A Traverse City dispensary owner is watching his business model get tested by a state tax that has already triggered lawsuits, layoffs, and a call from the Michigan Supreme Court for an expedited ruling.
The 24% wholesale tax on cannabis took effect January 1, 2026. It was passed as part of a bipartisan road funding deal and is projected to generate $420 million annually for state infrastructure projects.
But the tax sits on top of an existing 10% excise tax and a 6% sales tax. Industry groups say the combined burden is crushing operators who are already operating on thin margins in a saturated market.
"What we've seen since this additional 24% tax went into effect on Jan. 1 this year has been business closures and layoffs," said Rose Tantraphol, a spokesperson for the Michigan Cannabis Industry Association.
Traverse City in the crosshairs
House of Dank, a cannabis company with 15 stores across Michigan including locations in Traverse City and New Buffalo, is feeling the pressure. Chief corporate officer Mike DiLaura said the company has invested in buying and remodeling vacant properties in small towns, bringing economic activity even if some stores ultimately close.
"Obviously, some of these stores and grows are not going to make it in these small communities," DiLaura told Bridge Michigan.

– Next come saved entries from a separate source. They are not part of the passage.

-- ==== Sys2Proof/Machine/Dispatch.lean ====
section
/-! DEFINITION. The effect of each instruction (`40_core_loop.md` R104), one arm per constructor. The state given holds the instruction's own address in IP. -/

namespace Sys2Proof.Machine

def exec (i : Instr) (s : State) : Host.Outcome State Fault Refusal :=
  match i with
  | .movLitReg lit reg => Sys2Proof.Machine.execMovLitReg lit reg s
  | .storeLitMem lit addr => Sys2Proof.Machine.execStoreLitMem lit addr s
  | .ret => Sys2Proof.Machine.execRet s

end Sys2Proof.Machine
end

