-- ==== Sys2Proof/Machine/Core.lean ====
section
/-! DEFINITION. The machine as the host sees it. -/

def Sys2Proof.core : Host.Core :=
  { State := Sys2Proof.Machine.State
    Fault := Sys2Proof.Machine.Fault
    Refusal := Sys2Proof.Machine.Refusal
    step := Sys2Proof.Machine.step
    reset := Sys2Proof.Machine.State.reset }
end

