-- ==== Sys2Proof/Laws/Decode.lean ====
section
/-! SUPPORT. The decoder's parts, one lemma each: the dispatch table, the register ids, the operand fields. -/

namespace Sys2Proof

/-- DISPATCH[opcode] (R103), byte by byte. -/
theorem dispatch_eq (p : Params) (b : Byte) :
    dispatch p b = if b = p.opcMovLitReg then some .movLitReg else if b = p.opcStoreLitMem then some .storeLitMem
      else if b = p.opcReturn then some .ret else none := by
  by_cases h1 : p.opcMovLitReg = b
  · simp [dispatch, dispatchTable, h1]
  by_cases h2 : p.opcStoreLitMem = b
  · subst h2
    simp [dispatch, dispatchTable, beq_eq_false_iff_ne.mpr h1, Ne.symm h1]
  by_cases h3 : p.opcReturn = b
  · subst h3
    simp [dispatch, dispatchTable, beq_eq_false_iff_ne.mpr h1, beq_eq_false_iff_ne.mpr h2, Ne.symm h1, Ne.symm h2]
  · simp [dispatch, dispatchTable, beq_eq_false_iff_ne.mpr h1, beq_eq_false_iff_ne.mpr h2, beq_eq_false_iff_ne.mpr h3,
      Ne.symm h1, Ne.symm h2, Ne.symm h3]

/-- A register named by a byte has that byte as its id. -/
theorem regId_of_decodeReg {p : Params} {r : Reg} {b : Byte} (h : decodeReg p b = some r) : regId p r = some b := by
  simpa using List.find?_some h

/-- A register has an id exactly when it is nameable. -/
theorem regId_isSome (p : Params) (r : Reg) : (regId p r).isSome = r.nameable p := by
  cases r <;> simp [regId, Reg.nameable]

/-! ### The decoder on a byte string. -/

/-- The low byte of a 32-bit number. -/
theorem setWidth_ofNat_byte (n : Nat) : (BitVec.ofNat 32 n).setWidth 8 = BitVec.ofNat 8 n := by
  apply BitVec.eq_of_toNat_eq
  simp only [BitVec.toNat_setWidth, BitVec.toNat_ofNat]
  omega

@[simp] theorem decode_nil (p : Params) : decode p [] = .outOfBounds [] .w1 := rfl

/-- The first byte is the opcode. -/
theorem decode_cons (p : Params) (b : Byte) (bs : List Byte) :
    decode p (b :: bs) = match dispatch p b with
      | none => .illegalInstruction b
      | some op =>
        match readFields takeField op.fields {} bs with
        | .short src w => .outOfBounds src w
        | .ok o rest => op.assemble p o rest := by
  have hb : (BitVec.ofNat 32 (leNat [b])).setWidth 8 = b := by simp [leNat]
  rw [decode, decodeFrom, show takeField .w1 (b :: bs) = some (BitVec.ofNat 32 (leNat [b]), bs) from rfl]
  simp only [hb]
  cases dispatch p b with
  | none => rfl
  | some op =>
    dsimp only
    cases readFields takeField op.fields {} bs <;> rfl

/-! Each field read from the bytes at hand: all its bytes are there, or it is short. -/

theorem readFields_nil {σ : Type} (read : FieldReader σ) (o : Operands) (src : σ) : readFields read [] o src = .ok o src := rfl

theorem readFields_literal (fs : List FieldRole) (o : Operands) (bs : List Byte) :
    readFields takeField (.literal :: fs) o bs =
      if 4 ≤ bs.length then readFields takeField fs { o with lit := BitVec.ofNat 32 (leNat (bs.take 4)) } (bs.drop 4)
      else .short bs .w4 := by
  split
  · next h =>
    rw [readFields, show takeField FieldRole.literal.width bs = some (BitVec.ofNat 32 (leNat (bs.take 4)), bs.drop 4) from if_pos h]
    rfl
  · next h =>
    rw [readFields, show takeField FieldRole.literal.width bs = none from if_neg h]
    rfl

theorem readFields_address (fs : List FieldRole) (o : Operands) (bs : List Byte) :
    readFields takeField (.address :: fs) o bs =
      if 4 ≤ bs.length then readFields takeField fs { o with addr := BitVec.ofNat 32 (leNat (bs.take 4)) } (bs.drop 4)
      else .short bs .w4 := by
  split
  · next h =>
    rw [readFields, show takeField FieldRole.address.width bs = some (BitVec.ofNat 32 (leNat (bs.take 4)), bs.drop 4) from if_pos h]
    rfl
  · next h =>
    rw [readFields, show takeField FieldRole.address.width bs = none from if_neg h]
    rfl

theorem readFields_registerId (fs : List FieldRole) (o : Operands) (bs : List Byte) :
    readFields takeField (.registerId :: fs) o bs =
      if 1 ≤ bs.length then readFields takeField fs { o with regByte := BitVec.ofNat 8 (leNat (bs.take 1)) } (bs.drop 1)
      else .short bs .w1 := by
  split
  · next h =>
    rw [readFields, show takeField FieldRole.registerId.width bs = some (BitVec.ofNat 32 (leNat (bs.take 1)), bs.drop 1) from if_pos h]
    simp only [Operands.set, setWidth_ofNat_byte]
  · next h =>
    rw [readFields, show takeField FieldRole.registerId.width bs = none from if_neg h]
    rfl

/-- A word is the number of its four bytes. -/
theorem leNat_leBytes_word (v : Word) : BitVec.ofNat 32 (leNat (leBytes 4 v.toNat)) = v := by
  rw [leNat_leBytes]
  apply BitVec.eq_of_toNat_eq
  have := v.isLt
  simp only [BitVec.toNat_ofNat]
  omega

end Sys2Proof
end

The impact is uneven. Rural Michigan towns were among the earliest to allow cannabis businesses. According to the Michigan Department of Treasury, two-thirds of the municipalities that first allowed marijuana had populations under 10,000 and held nearly half of the state's retail licenses.
Ironwood, a town of roughly 5,000 near the Wisconsin border, has received more than $783,000 in marijuana tax revenue sharing from the state. That money grew its general fund by 66%.
Baldwin Township in Iosco County, population roughly 1,600, has received nearly $900,000 from state cannabis tax distributions since 2020. Its general fund boomed by 78%. The township used that money to fix a bike path connecting Tawas Point State Park to the Iron Belle Trail without raising taxes.
But Baldwin Township went from five dispensaries to two.
The legal fight
The Michigan Cannabis Industry Association filed two lawsuits challenging the tax.
The first argues the tax violates the 2018 voter initiative that legalized recreational marijuana. The initiative set a 10% excise tax, and the lawsuit claims any additional tax requires a three-fourths vote of the Legislature, which the new tax did not receive.
Court of Claims Judge Sima G. Patel rejected that argument in December, ruling the voter initiative "plainly stated" the 10% tax was "in addition to all other taxes."
A second lawsuit filed in March argues the wholesale tax is a disguised sales tax that creates unconstitutional tax pyramiding. That lawsuit claims the effective sales tax rate for cannabis customers exceeds the state's legal 6% cap.
The Michigan Supreme Court ordered the Court of Appeals to expedite its consideration of the case on April 22.
"The clock is ticking for cannabis businesses that are struggling all across the state, and an expedited consideration of our lawsuit in the Court of Appeals is what we have been fighting for," Tantraphol said.
Who benefits, who bleeds
State lawmakers defending the tax say market saturation, not the tax, is driving closures.
"Everyone knew that that kind of consolidation was bound to happen since the Michigan market is so saturated," said State Sen. Ed McBroom, R-Norway, who represents most of the Upper Peninsula and voted for the tax.
McBroom added that the new rate puts Michigan in the middle of the pack compared to other states' cannabis tax rates.
But researchers say the math is not neutral for small towns.
"In small towns, the impact of a business opening or closing is really acute, because it's a really big swing in revenue when there's a change," said Stephanie Leiser, director of the Center for Local, State and Urban Policy at the University of Michigan.
Bill Knudson, a professor at Michigan State University's Department of Agricultural, Food, and Resource Economics, warned the tax could force operators out of business entirely.
"A lot of them are operating on very thin profit margins, and I could certainly see a scenario where this tax forces some people out of business," Knudson said.
Recreational marijuana sales dropped by $50 million through March compared to the same period in 2025, according to industry data.
The first payment under the new tax was due April 20. The Court of Appeals has not yet set a hearing date.
Until then, Traverse City cannabis operators and their rural counterparts across Michigan are waiting to see whether the courts will keep the tax in place or strike it down.